Hélas, cet objectif n’a jamais été atteint, toutes les compagnies aériennes privées créées ex nihilo préférant se concentrer sur les axes porteurs rodés par Air Zaïre plutôt que d’accepter d’exploiter parfois à fonds perdus sur certaines lignes déficitaires. Au fil des décennies, la carence des mesures incitatives n’a pas permis d’apporter les corrections nécessaires à toutes ces insuffisances notoires au point qu’à ce jour, les passagers sont contraints d’attendre plusieurs semaines, voire des mois avant de voir passer un avion de ligne.
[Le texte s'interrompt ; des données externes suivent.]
-- ==== Sys2Proof/Tests/Slice0.lean ====
section
/-! SUPPORT. Tests against the spec's own examples and vectors (each names its source), and a witness for the
hypotheses of every statement that has some. -/

namespace Sys2Proof.Tests

open Sys2Proof Sys2Proof.Machine

/-- The reset state with a given LATENCY and host script. -/
def start (latency : Nat) (script : List HostEvent) : State := { State.resetAt latency with script := script }

/-- A cycle with rst = 0 that presents a request. -/
def present (w : ReqWord) : HostEvent := .cycle (presentCycle w)

/-- What one step from a state shows in a field of the next state. -/
def after {α : Type} (f : State → α) (s : State) : Option α :=
  match step s with
  | .next t => some (f t)
  | .fault _ => none
  | .refused _ => none

/-! ### WellFormed: each check refuses an ill-formed term -/

/-- spec/95 section 2.2, row 0,4,8. -/
theorem test_wf_refuses_zero_rows : (Instr.gf2Matmul ⟨0, 4, 0⟩ ⟨4, 8, gFlat⟩).defect = some .zeroDimension := by decide
theorem test_wf_refuses_zero_inner : (Instr.gf2Matmul ⟨1, 0, 0⟩ ⟨0, 8, 0⟩).defect = some .zeroDimension := by decide
theorem test_wf_refuses_zero_cols : (Instr.gf2Matmul ⟨1, 4, 0⟩ ⟨4, 0, 0⟩).defect = some .zeroDimension := by decide
/-- spec/95 section 2.2, "1,4,8 with b of 8×4". -/
theorem test_wf_refuses_mismatch : (Instr.gf2Matmul ⟨1, 4, 0⟩ ⟨8, 4, htFlat⟩).defect = some .dimensionMismatch := by
  decide
theorem test_wf_accepts_a_product : (Instr.gf2Matmul ⟨1, 4, 5⟩ ⟨4, 8, gFlat⟩).WellFormed := by decide

/-! ### Decode: words written out from spec/30 R51 -/

theorem test_decode_enc : decode 0b00_0000_1011#10 = .enc 0x0 0xB := by decide
theorem test_decode_enc_ignored : decode 0b00_1111_0101#10 = .enc 0xF 0x5 := by decide
theorem test_decode_dec : decode 0b01_0100_1010#10 = .dec 0x4A := by decide
theorem test_decode_lut : decode 0b10_1111_0011#10 = .lut 0xF 0x3 := by decide
theorem test_decode_reserved : decode 0b11_0101_0101#10 = .reserved 0x55 := by decide
theorem test_table_word_dec : decodeTableWord 16 0x14A = some (.dec 0x4A) := by decide
theorem test_table_word_too_wide : decodeTableWord 16 0x400 = none := by decide
theorem test_bytes_rejected : decodeBytes [0x4A] = .error .notTwoBytes ∧ decodeBytes [0x4A, 0x05] = .error .bitAboveRequest := by
  decide
/-- R58: ENCB's expansion. -/
theorem test_encode_encb : encode (.encb 0xAB) = [0x00B#10, 0x00A#10] := by decide
/-- R58: DECB's expansion. -/
theorem test_encode_decb : encode (.decb 0x4A 0xAA) = [0x14A#10, 0x1AA#10] := by decide

/-! ### Primitives and products (spec/95 sections 2.1, 2.2) -/

theorem test_bvGet_out_of_range : bvGet? 0b01010101#8 8 = .error .indexOutOfRange := by decide
theorem test_bvSet : bvSet? 0b0000#4 3 = .ok 0b1000#4 := by decide
theorem test_bvClr : bvClr? 0b1111#4 0 = .ok 0b1110#4 := by decide
theorem test_bvXor : bvXor? 0b0010#4 1 true = .ok 0b0000#4 := by decide
theorem test_bmGet_aliased_index_refused : bmGet? (R := 4) (C := 8) gFlat 0 8 = .error .indexOutOfRange := by decide
theorem test_fromByte_low_bits : fromByte? 0xAB 4 = .ok 0b1011#4 := by decide
theorem test_fromByte_refusals : fromByte? 0x01 9 = .error .fromByteLength ∧ fromByte? 0x01 0 = .error .zeroDimension := by
  decide
theorem test_toByte_reads_row_zero_only : toByte (R := 2) (C := 4) 0b11110001#8 = 0x01 := by decide
theorem test_toByte_reads_eight_columns : toByte (R := 1) (C := 10) 0b1111111111#10 = 0xFF := by decide
/-- R66, R68: a matrix without rows has no row 0 to read; spec/95 section 2.2, rows 0,4,8 and 1,4,8. -/
theorem test_checked_forms_refuse : toByte? (R := 0) (C := 8) 0#0 = .error .indexOutOfRange ∧
    matmulWired? 0 4 8 0#0 gFlat = .error .zeroDimension := by decide
theorem test_checked_product : matmulWired? 1 4 8 0x5#4 gFlat = .ok 0x55#8 := by decide
theorem test_matmul_2_3_2 : matmul 2 3 2 0x3D#6 0x3B#6 = 0x8#4 := by decide
theorem test_matmul_outer_product : matmul 3 1 2 0x5#3 0x3#2 = 0x33#6 := by decide
theorem test_matmul_even_is_zero : matmul 1 4 1 0xF#4 0xF#4 = 0x0#1 := by decide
La RD-Congo, aux dires des experts en aviation civile internationale, a besoin de plusieurs compagnies aériennes avec une flotte conséquente pour faciliter la mobilité des personnes ainsi que l’évacuation des biens et de la poste. A ce jour, point n’est besoin de décréter la fatwa contre certains opérateurs aériens qui détiennent pourtant des arguments solides en vue d’assurer une exploitation aérienne dans les normes de sécurité et de sûreté.
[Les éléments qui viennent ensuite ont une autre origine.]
-- ==== Sys2Proof/Decode.lean ====
section
/-! DEFINITION. The command word: fields, decoder, encoder and opcode map (30_encoding.md rules
R60 to R66). A command word is one 32-bit value, so no byte order enters (20_memory.md rule R44). -/

namespace Sys2Proof

/-- Why a word is illegal: the three cases of R66. The block itself records none of them (R160). -/
inductive IllegalReason where
  /-- OP is 0x0 or 0x6 to 0xF. -/
  | unknownOp
  /-- A bit that the format does not use is nonzero. -/
  | reservedBits
  /-- `RSP_LOAD` with `IDX` from 9 to 15. -/
  | indexOutOfRange
deriving DecidableEq, Repr

/-- What R65's `decode` answers: a command, or Illegal. -/
inductive Decoded where
  | command (i : Instr)
  | illegal (why : IllegalReason)
deriving DecidableEq, Repr

/-- The field `w[lo+len-1 : lo]` of a command word (R8, R61). -/
def field (w : Word32) (lo len : Nat) : BitVec len := w.extractLsb' lo len

/-- R65: the decoder, total on every 32-bit word. -/
def decode (w : Word32) : Decoded :=
  let op := field w 28 4
  if op = 0x1#4 then
    if field w 0 28 = 0#28 then .command .crcInit else .illegal .reservedBits
  else if op = 0x2#4 then
    if field w 8 20 = 0#20 then .command (.crcByte (field w 0 8)) else .illegal .reservedBits
  else if op = 0x3#4 then
    if field w 24 4 = 0#4 then .command (.buildReq (field w 16 8) (field w 0 16))
    else .illegal .reservedBits
  else if op = 0x4#4 then
    if field w 8 16 = 0#16 then
      if field w 24 4 ≤ 8#4 then .command (.rspLoad (field w 24 4) (field w 0 8))
      else .illegal .indexOutOfRange
    else .illegal .reservedBits
  else if op = 0x5#4 then
    if field w 24 4 = 0#4 then
      if field w 0 16 = 0#16 then .command (.parse (field w 16 8)) else .illegal .reservedBits
    else .illegal .reservedBits
  else .illegal .unknownOp

/-- The command word of an instruction, bit 31 first, from the formats of R62. -/
def encode : Instr → Word32
  | .crcInit => 0x1#4 ++ 0#28
  | .crcByte data => 0x2#4 ++ 0#4 ++ 0#16 ++ data
  | .buildReq sid reg => 0x3#4 ++ 0#4 ++ sid ++ reg
  | .rspLoad idx data => 0x4#4 ++ idx ++ 0#16 ++ data
  | .parse sid => 0x5#4 ++ 0#4 ++ sid ++ 0#16

/-- One row of R63's opcode map. -/
structure OpRow where
  mnemonic : String
  match32 : Word32
  mask : Word32
deriving DecidableEq, Repr

/-- R63: the opcode map's legal rows. -/
def opTable : List OpRow :=
  [ ⟨"CRC_INIT", 0x10000000, 0xFFFFFFFF⟩,
    ⟨"CRC_BYTE", 0x20000000, 0xFFFFFF00⟩,
    ⟨"BUILD_REQ", 0x30000000, 0xFF000000⟩,
    ⟨"RSP_LOAD", 0x40000000, 0xF0FFFF00⟩,
    ⟨"PARSE", 0x50000000, 0xFF00FFFF⟩ ]

/-- The word matches the row under the row's mask (R63). -/
def OpRow.hits (r : OpRow) (w : Word32) : Bool := w &&& r.mask == r.match32

/-- The row of R63's map that an instruction belongs to. -/
def Instr.row : Instr → OpRow
  | .crcInit => ⟨"CRC_INIT", 0x10000000, 0xFFFFFFFF⟩
  | .crcByte _ => ⟨"CRC_BYTE", 0x20000000, 0xFFFFFF00⟩
  | .buildReq _ _ => ⟨"BUILD_REQ", 0x30000000, 0xFF000000⟩
  | .rspLoad _ _ => ⟨"RSP_LOAD", 0x40000000, 0xF0FFFF00⟩
  | .parse _ => ⟨"PARSE", 0x50000000, 0xFF00FFFF⟩

/-- R63, read from the map and not from R65's decoder: a word is legal exactly when it matches one
row under its mask and meets the row's extra condition (`IDX <= 8` for RSP_LOAD). -/
def legalByMap (w : Word32) : Bool :=
  opTable.any fun r => r.hits w && (r.mnemonic != "RSP_LOAD" || decide (field w 24 4 ≤ 8#4))

/-- The command word whose bits are `w` in the numbering of spec/opcode_table.json: one word (R60),
bit 0 the least significant, the bits from `nbits` up being 0. -/
def tableWord (nbits w : Nat) : Word32 := BitVec.ofNat 32 (w % 2 ^ nbits)

/-- What the decoder reads from a table row's word; none where the word is illegal. -/
def decodeTableWord (nbits w : Nat) : Option Instr :=
  match decode (tableWord nbits w) with
  | .command i => some i
  | .illegal _ => none

end Sys2Proof
end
L’Airbus A321 ferait ombrage à certains concurrents
Ceci n’est un secret pour personne, dans les couloirs de la direction de FlyCAA, des langues se délient pour fustiger des interventions intempestives dans l’ombre de certaines autorités du pays qui auraient décidé d’interdire à cette compagnie l’exploitation des escales de Kisangani, Kindu, Mbandaka et Kisangani. Et pour cause? Le produit de FlyCAA, l’Airbus A321 ferait ombrage à certains concurrents qui risquent de voler à vide et alourdir davantage l’ardoise. Or, en ce moment, aucune compagnie aérienne ne peut accepter d’exploiter à perte sans l’intervention du gouvernement dont on connait le penchant.
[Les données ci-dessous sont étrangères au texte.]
-- ==== Sys2Proof/Tests/Slice0.lean ====
section
/-! SUPPORT. The model's own tests. Expected values are those of 95_test_vectors.md, or written out
from the encodings of 30_encoding.md; each section says which. The last part gives, for every
statement with hypotheses, a concrete state and operands that meet them. -/

namespace Sys2Proof.Tests

open Sys2Proof.Machine

/-! ### Helpers -/

/-- A state with concrete parameters, the block at reset, no transaction's direction asserted. -/
def st (p : Phase) (rx : List Byte) (ins : List Input) : State :=
  { params := { nanSentinel := 0x7FC00000, hasDirLine := true, tSettle := 5 }
    block := Block.reset 0x7FC00000
    engine :=
      { errorCode := .noError, successCount := 0, errorCount := 0
        turnaroundMs := 100, timeoutMs := 20, dir := .rx, phase := p
        txn := { reg := 0x0018, sid := 1, t0 := 0, err := .noError, value := 0x7FC00000 } }
    chan := { rx := rx, tx := [], line := [] }
    inputs := ins
    reply := none }

/-- `st` with a response frame in `RSP`. -/
def withRsp (r : Vector Byte 9) (s : State) : State :=
  { s with block := { s.block with rsp := r } }

/-- The block after an outcome, where there is a next state. -/
def blockOf (o : Host.Outcome State Fault Refusal) : Option Block :=
  match o with
  | .next s => some s.block
  | .fault _ => none
  | .refused _ => none

/-- The host state after an outcome, where there is a next state. -/
def engineOf (o : Host.Outcome State Fault Refusal) : Option Engine :=
  match o with
  | .next s => some s.engine
  | .fault _ => none
  | .refused _ => none

def isIllegal : Decoded → Bool
  | .command _ => false
  | .illegal _ => true

/-- The valid response of example S5 (230.0). -/
def frame230 : Vector Byte 9 := #v[0x01, 0x04, 0x04, 0x43, 0x66, 0x00, 0x00, 0x0E, 0x1F]

/-- The valid response of example S9 (12.5). -/
def frame12 : Vector Byte 9 := #v[0x01, 0x04, 0x04, 0x41, 0x48, 0x00, 0x00, 0x6F, 0xAE]

/-- S4: the CRC bytes swapped. -/
def frameSwapped : Vector Byte 9 := #v[0x01, 0x04, 0x04, 0x43, 0x66, 0x00, 0x00, 0x1F, 0x0E]

/-! ### WellFormed (R63's extra condition) -/

theorem test_rspLoad_9_ill_formed : (Instr.rspLoad 9 0x12).wellFormed = false := by decide

theorem test_rspLoad_15_ill_formed : (Instr.rspLoad 15 0xFF).wellFormed = false := by decide

theorem test_rspLoad_8_well_formed : (Instr.rspLoad 8 0xAE).wellFormed = true := by decide

/-! ### Decoding, each word bit by bit from its format (R62), and 95_test_vectors.md 2.6 -/

theorem test_decode_crcInit :
    decode 0b0001_0000_00000000_00000000_00000000 = .command .crcInit := by decide

theorem test_decode_crcByte :
    decode 0b0010_0000_00000000_00000000_10000001 = .command (.crcByte 0x81) := by decide

theorem test_decode_buildReq :
    decode 0b0011_0000_11110111_00000001_00000000 = .command (.buildReq 247 0x0100) := by decide

theorem test_decode_rspLoad :
    decode 0b0100_1000_00000000_00000000_10101110 = .command (.rspLoad 8 0xAE) := by decide

theorem test_decode_parse :
    decode 0b0101_0000_00000001_00000000_00000000 = .command (.parse 1) := by decide

theorem test_decode_illegal_words :
    ([0x00000000, 0x10000001, 0x18000000, 0x20000100, 0x31010000, 0x49000012, 0x4F0000FF,
      0x40010000, 0x50010001, 0x51010000, 0x60000000, 0xF0000000, 0xFFFFFFFF] :
      List Word32).all (fun w => isIllegal (decode w)) = true := by decide

theorem test_decode_nearest_legal_words :
    decode 0x20000000 = .command (.crcByte 0x00) ∧ decode 0x300000FF = .command (.buildReq 0 0x00FF) ∧
    decode 0x400000FF = .command (.rspLoad 0 0xFF) ∧ decode 0x50FF0000 = .command (.parse 0xFF) := by
  decide

theorem test_encode_words :
    encode (.crcByte 0x01) = 0x20000001 ∧ encode (.buildReq 1 0x0018) = 0x30010018 ∧
    encode (.rspLoad 8 0xAE) = 0x480000AE ∧ encode (.parse 1) = 0x50010000 := by decide

theorem test_decodeTableWord :
    decodeTableWord 32 0x4800001F = some (.rspLoad 8 0x1F) ∧
    decodeTableWord 32 0x49000012 = none := by decide

theorem test_opTable_rows_disjoint :
    opTable.Pairwise (fun a b => a.match32 &&& b.mask ≠ b.match32 ∧
      b.match32 &&& a.mask ≠ a.match32) := by decide

/-! ### Pure functions (95_test_vectors.md 2.1, 2.3) -/

theorem test_crcStep_vectors :
    crcStep 0xFFFF 0x00 = 0x40BF ∧ crcStep 0xFFFF 0x04 = 0x83BE ∧ crcStep 0x0001 0x00 = 0xC0C1 ∧
    crcStep 0x1234 0x56 = 0xE993 := by decide +kernel

theorem test_crc16_check_value :
    crc16 [0x31, 0x32, 0x33, 0x34, 0x35, 0x36, 0x37, 0x38, 0x39] 9 = 0x4B37 := by decide +kernel

theorem test_crc16_running_prefix :
    crc16 [0x01, 0x04, 0x00, 0x00, 0x00, 0x02] 3 = 0xC022 ∧
    crc16 [0x01, 0x04, 0x00, 0x00, 0x00, 0x02] 6 = 0xCB71 := by decide +kernel

/-- R6: the frame lengths, and that the CRC span is what stands before the CRC. -/
theorem test_frame_lengths :
    (buildRequest 1 0x0018).toList.length = Config.reqLen ∧
    (requestHead 1 0x0018).length = Config.reqCrcSpan ∧
    frame230.toList.length = Config.rspLen ∧ (crcSpan frame230).length = Config.rspCrcSpan := by
  decide +kernel

/-! ### One step each (95_test_vectors.md 2.2 to 2.5, 3) -/

theorem test_crcInit_from_dirty :
    blockOf (exec .crcInit (setCrc 0x1234 (st .idle [] []))) =
      some (Block.reset 0x7FC00000) := by decide

theorem test_crcByte_repeat :
    (blockOf (exec (.crcByte 0x01) (setCrc 0x807E (st .idle [] [])))).map Block.crc =
      some 0xE0C1 := by decide +kernel

theorem test_crcByte_fixed_point :
    (blockOf (exec (.crcByte 0x00) (setCrc 0x0000 (st .idle [] [])))).map Block.crc =
      some 0x0000 := by decide +kernel

theorem test_buildReq_corner :
    (blockOf (exec (.buildReq 255 0xFFFF) (st .idle [] []))).map (fun b => (b.req, b.status)) =
      some (#v[0xFF, 0x04, 0xFF, 0xFF, 0x00, 0x02, 0x64, 0x31], 0x20) := by decide +kernel

theorem test_buildReq_byte_order :
    (blockOf (exec (.buildReq 2 0x1234) (st .idle [] []))).map Block.req =
      some #v[0x02, 0x04, 0x12, 0x34, 0x00, 0x02, 0x35, 0x4E] := by decide +kernel

theorem test_rspLoad_last_byte :
    (blockOf (exec (.rspLoad 8 0xAE) (st .idle [] []))).map (fun b => (b.rsp, b.status)) =
      some (#v[0, 0, 0, 0, 0, 0, 0, 0, 0xAE], 0x00) := by decide

theorem test_rspLoad_index_9 :
    (blockOf (exec (.rspLoad 9 0x12) (st .idle [] []))).map (fun b => (b.rsp, b.status)) =
      some (#v[0, 0, 0, 0, 0, 0, 0, 0, 0], 0x40) := by decide

theorem test_parse_ok :
    (blockOf (exec (.parse 1) (withRsp frame230 (st .idle [] [])))).map
      (fun b => (b.value, b.status)) = some (0x43660000, 0x10) := by decide +kernel

theorem test_parse_failures :
    (blockOf (exec (.parse 2) (withRsp frame230 (st .idle [] [])))).map
      (fun b => (b.value, b.status)) = some (0x7FC00000, 0x12) ∧
    (blockOf (exec (.parse 1) (withRsp frameSwapped (st .idle [] [])))).map
      (fun b => (b.value, b.status)) = some (0x7FC00000, 0x11) := by decide +kernel

/-- P5, step 2: an illegal word from reset. -/
theorem test_step_illegal_word :
    (blockOf (step (st .idle [] [.command 0x60000000]))).map Block.status = some 0x40 := by decide

/-- The word placed by `withFetchWord` is what the first step after reset runs. -/
theorem test_first_step_after_reset :
    (blockOf (step (State.reset.withFetchWord 32 0x4800001F))).map Block.rsp =
      some #v[0, 0, 0, 0, 0, 0, 0, 0, 0x1F] := by decide

/-- 2.7: the clamp at both ends. -/
theorem test_setTurnaround_clamps :
    (engineOf (step (st .idle [] [.call (.setTurnaroundMs 19)]))).map Engine.turnaroundMs =
      some 20 ∧
    (engineOf (step (st .idle [] [.call (.setTurnaroundMs 5001)]))).map Engine.turnaroundMs =
      some 5000 ∧
    (engineOf (step (st .idle [] [.call (.setTurnaroundMs 21)]))).map Engine.turnaroundMs =
      some 21 := by decide

/-- 2.7: the error counter wraps. -/
theorem test_errorCount_wraps :
    (recordExchange .timeout { (st .idle [] []).engine with errorCount := 0xFFFFFFFF }).errorCount =
      0 := by decide

/-! ### The assembler (R67, R68) -/

theorem test_assemble_rspLoad :
    Asm.assembleLine "RSP_LOAD 8, 0x1F".toList = some [.rspLoad 8 0x1F] := by decide

theorem test_assemble_does_not_fit :
    Asm.assembleLine "CRC_BYTE 256".toList = none ∧
    Asm.assembleLine "RSP_LOAD 9, 0".toList = none := by decide

theorem test_assemble_pseudo :
    Asm.assembleLine "CRC_BUF".toList = some [.crcInit] ∧
    Asm.assembleLine "DECODE 1, 1,4,4,0x41,0x48,0,0,0x6F,0xAE".toList =
      some (Asm.decodeFrame 1 frame12) := by decide

/-! ### Witnesses: for every statement with hypotheses, a state and operands that meet them -/

theorem block_at_reset_ok : (Block.reset 0x7FC00000).Ok 0x7FC00000 :=
  ⟨by decide, by decide, fun _ => ⟨by decide, rfl⟩, fun _ => rfl, fun _ => rfl,
    fun h => absurd h (by decide)⟩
Sous d’autres cieux, ce problème a longtemps été résolu. Les compagnies aériennes ont signé des accords pour former de grands groupes et faire ainsi ensemble face au marché en se soutenant mutuellement à travers la mutualisation des travaux de maintenance, de l’achat du carburant, de la coordination des vols et des tarifs, de la formation du personnel, etc. Chacune d’elle y trouve son compte. C’est du reste dans l’esprit de l’aviation qui est avant tout un  travail en chaîne où chaque maillon doit jouer pleinement son rôle. Cette philosophie n’est pas comprise en RD-Congo où chacun cherche à tirer la couverture de son côté malgré les faiblesses que comporte cette évolution archaïque en solo.
Il est temps que les autorités qui ont le transport aérien dans leurs attributions puissent se ressaisir et changer leur fusil d’épaule. Déjà, les transporteurs aériens battant pavillon RD-congolais sont exposés à la rude concurrence leur imposée par les compagnies aériennes africaines telles que South African Airways, Kenya Airways, Ethiopian Airlines et autres transporteurs sous régionaux qui viennent, sans contrepartie, pomper les passagers et le fret dans le marché intérieur du pays pendant que la réciprocité est quasi inexistante. Des tubes digestifs seraient remplis au détriment des caisses de l’Etat. Au moment où les droits de trafic sont distribués à qui mieux mieux aux compagnies étrangères, la moindre des choses serait l’application de l’arrêté du Maréchal Mobutu réglementant la libéralisation de l’espace aérien RD-congolais au profit des transporteurs privés du pays.